Estatística

Excerto sobre Estatística extraído de: Yuval Noah Harari: Homo Deus: uma breve história do amanhã. Tradução: Paulo Geiger. Editora Companhia das Letras: 2015. Capítulo 14 – A descoberta da ignorância. Seção: O dogma científico.

“Ao longo dos últimos 200 anos, desenvolveu-se um novo ramo da matemática para lidar com os aspectos mais complexos da realidade: a estatística.

Em 1744, dois clérigos presbiterianos na Escócia, Alexander Webster e Robert Wallace, decidiram criar um fundo de seguro de vida que pagaria pensões a viúvas e órfãos de clérigos falecidos. Eles propuseram que cada um dos pastores de sua igreja dedicasse uma pequena parte de sua renda para o fundo, que investiria o dinheiro. Se um pastor morresse, sua esposa receberia dividendos sobre os lucros do fundo. Isso lhe permitiria viver confortavelmente pelo resto da vida. Porém, para determinar quanto os pastores tinham de pagar a fim de que o fundo tivesse dinheiro suficiente para honrar suas obrigações, Webster e Wallace precisavam ser capazes de prever quantos pastores morreriam a cada ano, quantas viúvas e órfãos eles deixariam e quantos anos as viúvas viveriam a mais do que os maridos.

Observe o que os dois clérigos não fizeram. Eles não rezaram para que Deus lhes revelasse a resposta. Nem procuraram a resposta nas Escrituras Sagradas ou nas obras de teólogos antigos. Tampouco entraram em uma discussão filosófica abstrata. Sendo escoceses, eram sujeitos práticos. Então, contataram um professor de matemática da Universidade de Edimburgo, Colin Maclaurin. Os três reuniram dados sobre a idade em que as pessoas morriam e usaram esses dados para calcular quantos pastores provavelmente morreriam em determinado ano.

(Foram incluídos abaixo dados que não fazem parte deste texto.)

-- ==== Sys2Proof/Laws/EvNotion.lean ====
section
/-!
SUPPORT. What each operation of Machine/Notion.lean may change: its parts of the state, and that the register stores stay
canonical.
-/
set_option Elab.async false
namespace Sys2Proof.Machine

theorem State.setLsaByte_ev (a0 : State) (a1 : Nat) (a2 : BitVec 8) :
    State.evolves a0 (State.setLsaByte a0 a1 a2) [.ntn] := by
  unfold State.setLsaByte; extract_lets +onlyGivenNames x1; clear_value x1; extract_lets +onlyGivenNames x2; subst x2
  refine ev_ntn ?_ rfl NotionState.wf_upd; exact ev_refl

theorem State.setLsaBytes_ev (a0 : State) (a1 : Nat) (a2 : List Nat) :
    State.evolves a0 (State.setLsaBytes a0 a1 a2) [.ntn] := by
  induction a2 generalizing a0 a1
  · unfold State.setLsaBytes; exact ev_refl
  · rename_i z1 z2 ih3; unfold State.setLsaBytes; refine ev_step ?_ (ih3 _ _) rfl
    refine ev_step ?_ (State.setLsaByte_ev _ _ _) rfl; exact ev_refl

theorem State.scrubCounter_ev (a0 : State) (a1 : Nat) :
    State.evolves a0 (State.scrubCounter a0 a1) [.regs, .pmc, .evt, .host] := by
  unfold State.scrubCounter
  split
  · rename_i y1 y2 y3 y4; refine ev_ite ?_ ?_
    · refine ev_step ?_ (State.raiseN_ev _ _ _ _) rfl; exact ev_refl
    · exact ev_refl
  · rename_i y5 y6; refine ev_step ?_ (State.raiseN_ev _ _ _ _) rfl; exact ev_refl

theorem State.wordCorrected_ev (a0 : State) (a1 : Nat) :
    State.evolves a0 (State.wordCorrected a0 a1) [.regs, .pmc, .evt, .host] := by
  unfold State.wordCorrected; refine ev_step ?_ (State.raiseN_ev _ _ _ _) rfl
  refine ev_step ?_ (State.bump_ev _ _ _) rfl; exact ev_refl

theorem State.wordUncorr_ev (a0 : State) (a1 : Nat) :
    State.evolves a0 (State.wordUncorr a0 a1) [.regs, .pmc, .evt, .host, .ntn] := by
  unfold State.wordUncorr; extract_lets +onlyGivenNames x1
  have h1 : State.evolves a0 x1 [.regs, .pmc, .evt, .host, .ntn] := by
    subst x1; refine ev_step ?_ (State.raiseN_ev _ _ _ _) rfl; refine ev_step ?_ (State.bump_ev _ _ _) rfl
    exact ev_refl
  clear_value x1
  split
  · rename_i y2 y3; extract_lets +onlyGivenNames x4; subst x4; refine ev_ntn ?_ rfl NotionState.wf_upd; assumption
  · rename_i y5 y6; refine ev_step ?_ (State.setCell_ev _ _ _ _) rfl; assumption
  · rename_i y7 y8; refine ev_step ?_ (State.raiseN_ev _ _ _ _) rfl; extract_lets +onlyGivenNames x9; subst x9
    refine ev_ntn ?_ rfl NotionState.wf_upd; assumption
  · rename_i y10 y11; extract_lets +onlyGivenNames x12; subst x12
    refine ev_evt ?_ rfl (fun w => by dsimp only [EvtState.wf]; exact Tab.wf_set _ _ _ _ w); assumption
  · rename_i y13 y14; refine ev_step ?_ (State.raiseN_ev _ _ _ _) rfl; assumption
  · rename_i y15 y16; assumption

theorem execNtnScrub_ev (a0 : List Nat) (a1 : List Nat) (a2 : List Nat) (a3 : State) :
    State.evX a3 (execNtnScrub a0 a1 a2 a3) [.regs, .pmc, .evt, .host, .ntn, .out] := by
  unfold execNtnScrub; refine evX_done ?_; refine ev_when ?_ rfl ?_
  · exact ev_refl
  · intro x1 x2; extract_lets +onlyGivenNames x3; subst x3; extract_lets +onlyGivenNames x4
    have h4 : State.evolves a3 x4 [.regs, .pmc, .evt, .host, .ntn, .out] := by
      subst x4; refine ev_ntn ?_ rfl NotionState.wf_upd; assumption
    clear_value x4; extract_lets +onlyGivenNames x5
    have h5 : State.evolves a3 x5 [.regs, .pmc, .evt, .host, .ntn, .out] := by
      subst x5; refine ev_foldl ?_ ?_
      · assumption
      · intro x6 x7 x8; refine ev_step ?_ (State.wordCorrected_ev _ _) rfl; assumption
    clear_value x5; extract_lets +onlyGivenNames x9
    have h9 : State.evolves a3 x9 [.regs, .pmc, .evt, .host, .ntn, .out] := by
      subst x9; refine ev_foldl ?_ ?_
      · assumption
      · intro x10 x11 x12; refine ev_step ?_ (State.wordUncorr_ev _ _) rfl; assumption
    clear_value x9; extract_lets +onlyGivenNames x13
    have h13 : State.evolves a3 x13 [.regs, .pmc, .evt, .host, .ntn, .out] := by
      subst x13; refine ev_foldl ?_ ?_
      · assumption
      · intro x14 x15 x16; refine ev_step ?_ (State.setCell_ev _ _ _ _) rfl; assumption
    clear_value x13; refine ev_foldl ?_ ?_
    · assumption
    · intro x17 x18 x19; refine ev_step ?_ (State.scrubCounter_ev _ _) rfl; assumption

theorem execScrubDone_ev (a0 : State) : State.evX a0 (execScrubDone a0) [.regs, .pmc, .evt, .host, .ntn, .out] := by
  unfold execScrubDone; refine evX_done ?_; refine ev_when ?_ rfl ?_
  · exact ev_refl
  · intro x1 x2; refine ev_step ?_ (State.raise_ev _ _) rfl; refine ev_step ?_ (State.bump_ev _ _ _) rfl
    extract_lets +onlyGivenNames x3; subst x3; refine ev_ntn ?_ rfl NotionState.wf_upd; assumption

theorem execGetLsa_ev (a0 : Nat) (a1 : Nat) (a2 : Nat) (a3 : State) :
    State.evX a3 (execGetLsa a0 a1 a2 a3) [.out] := by
  unfold execGetLsa; refine evX_done ?_; unfold State.mailbox; extract_lets +onlyGivenNames x1
  have h1 : State.evolves a3 x1 [.out] := by
    subst x1; refine ev_step ?_ (State.begin_ev _) rfl; exact ev_refl
  clear_value x1; refine ev_ite ?_ ?_
  · refine ev_step ?_ (State.emit_ev _ _) rfl; assumption
  · refine ev_ite ?_ ?_
    · refine ev_step ?_ (State.emit_ev _ _) rfl; assumption
    · beta_reduce; refine ev_ite ?_ ?_
      · refine ev_step ?_ (State.answerMbox_ev _ _ _ _) rfl; assumption
      · refine ev_step ?_ (State.answerMbox_ev _ _ _ _) rfl; assumption

theorem execNtnCntClr_ev (a0 : Nat) (a1 : State) :
    State.evX a1 (execNtnCntClr a0 a1) [.regs, .pmc, .evt, .host, .out] := by
  unfold execNtnCntClr; refine evX_done ?_; unfold State.barWrite; extract_lets +onlyGivenNames x1
  have h1 : State.evolves a1 x1 [.regs, .pmc, .evt, .host, .out] := by
    subst x1; refine ev_step ?_ (State.begin_ev _) rfl; exact ev_refl
  clear_value x1; refine ev_ite ?_ ?_
  · refine ev_step ?_ (State.emit_ev _ _) rfl; assumption
  · refine ev_ite ?_ ?_
    · refine ev_step ?_ (State.accessErr_ev _ _ _ _ _ _) rfl; assumption
    · beta_reduce; refine ev_step ?_ (State.setReg_ev _ _ _) rfl; assumption

theorem execScrubNow_ev (a0 : Nat) (a1 : State) :
    State.evX a1 (execScrubNow a0 a1) [.regs, .pmc, .evt, .host, .ntn, .out] := by
  unfold execScrubNow; refine evX_done ?_; unfold State.barWrite; extract_lets +onlyGivenNames x1
  have h1 : State.evolves a1 x1 [.regs, .pmc, .evt, .host, .ntn, .out] := by
    subst x1; refine ev_step ?_ (State.begin_ev _) rfl; exact ev_refl
  clear_value x1; refine ev_ite ?_ ?_
  · refine ev_step ?_ (State.emit_ev _ _) rfl; assumption
  · refine ev_ite ?_ ?_
    · refine ev_step ?_ (State.accessErr_ev _ _ _ _ _ _) rfl; assumption
    · beta_reduce; refine ev_ite ?_ ?_
      · assumption
      · extract_lets +onlyGivenNames x2; subst x2; refine ev_ntn ?_ rfl NotionState.wf_upd; assumption

theorem execSetLsa_ev (a0 : Nat) (a1 : Nat) (a2 : List Nat) (a3 : State) :
    State.evX a3 (execSetLsa a0 a1 a2 a3) [.ntn, .out] := by
  unfold execSetLsa; refine evX_done ?_; unfold State.mailboxRw; unfold State.mailbox; extract_lets +onlyGivenNames x1
  have h1 : State.evolves a3 x1 [.ntn, .out] := by
    subst x1; refine ev_step ?_ (State.begin_ev _) rfl; exact ev_refl
  clear_value x1; refine ev_ite ?_ ?_
  · refine ev_step ?_ (State.emit_ev _ _) rfl; assumption
  · refine ev_ite ?_ ?_
    · refine ev_step ?_ (State.emit_ev _ _) rfl; assumption
    · beta_reduce; refine ev_ite ?_ ?_
      · refine ev_step ?_ (State.answerMbox_ev _ _ _ _) rfl; assumption
      · refine ev_ite ?_ ?_
        · refine ev_step ?_ (State.answerMbox_ev _ _ _ _) rfl; assumption
        · refine ev_step ?_ (State.answerMbox_ev _ _ _ _) rfl; refine ev_step ?_ (State.setLsaBytes_ev _ _ _) rfl
          assumption

end Sys2Proof.Machine
end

Seu trabalho se baseou em vários avanços recentes no campo da estatística e da probabilidade. Um desses avanços foi a Lei dos Grandes Números, de Jacob Bernoulli. Bernoulli havia codificado o princípio de que, embora fosse difícil prever com certeza um acontecimento específico, como a morte de uma pessoa em particular, era possível prever com grande precisão o resultado médio de muitos acontecimentos similares. Isto é, embora Maclaurin não pudesse usar a matemática para prever se Webster e Wallace morreriam no ano seguinte, ele podia, com dados suficientes, dizer a Webster e Wallace quantos pastores presbiterianos na Escócia quase certamente morreriam no ano seguinte. Por sorte, eles já contavam com os dados que poderiam usar. Tábuas atuariais publicadas 50 anos antes por Edmond Halley mostraram-se especialmente úteis. Halley havia analisado registros de 1.238 nascimentos e 1.174 mortes, obtidos da cidade de Breslávia, na Alemanha. As tábuas de Halley permitiram constatar, por exemplo, que uma pessoa de 20 anos de idade tinha uma chance em 100 de morrer em determinado ano, mas uma pessoa de 50 anos de idade tinha uma chance em 39.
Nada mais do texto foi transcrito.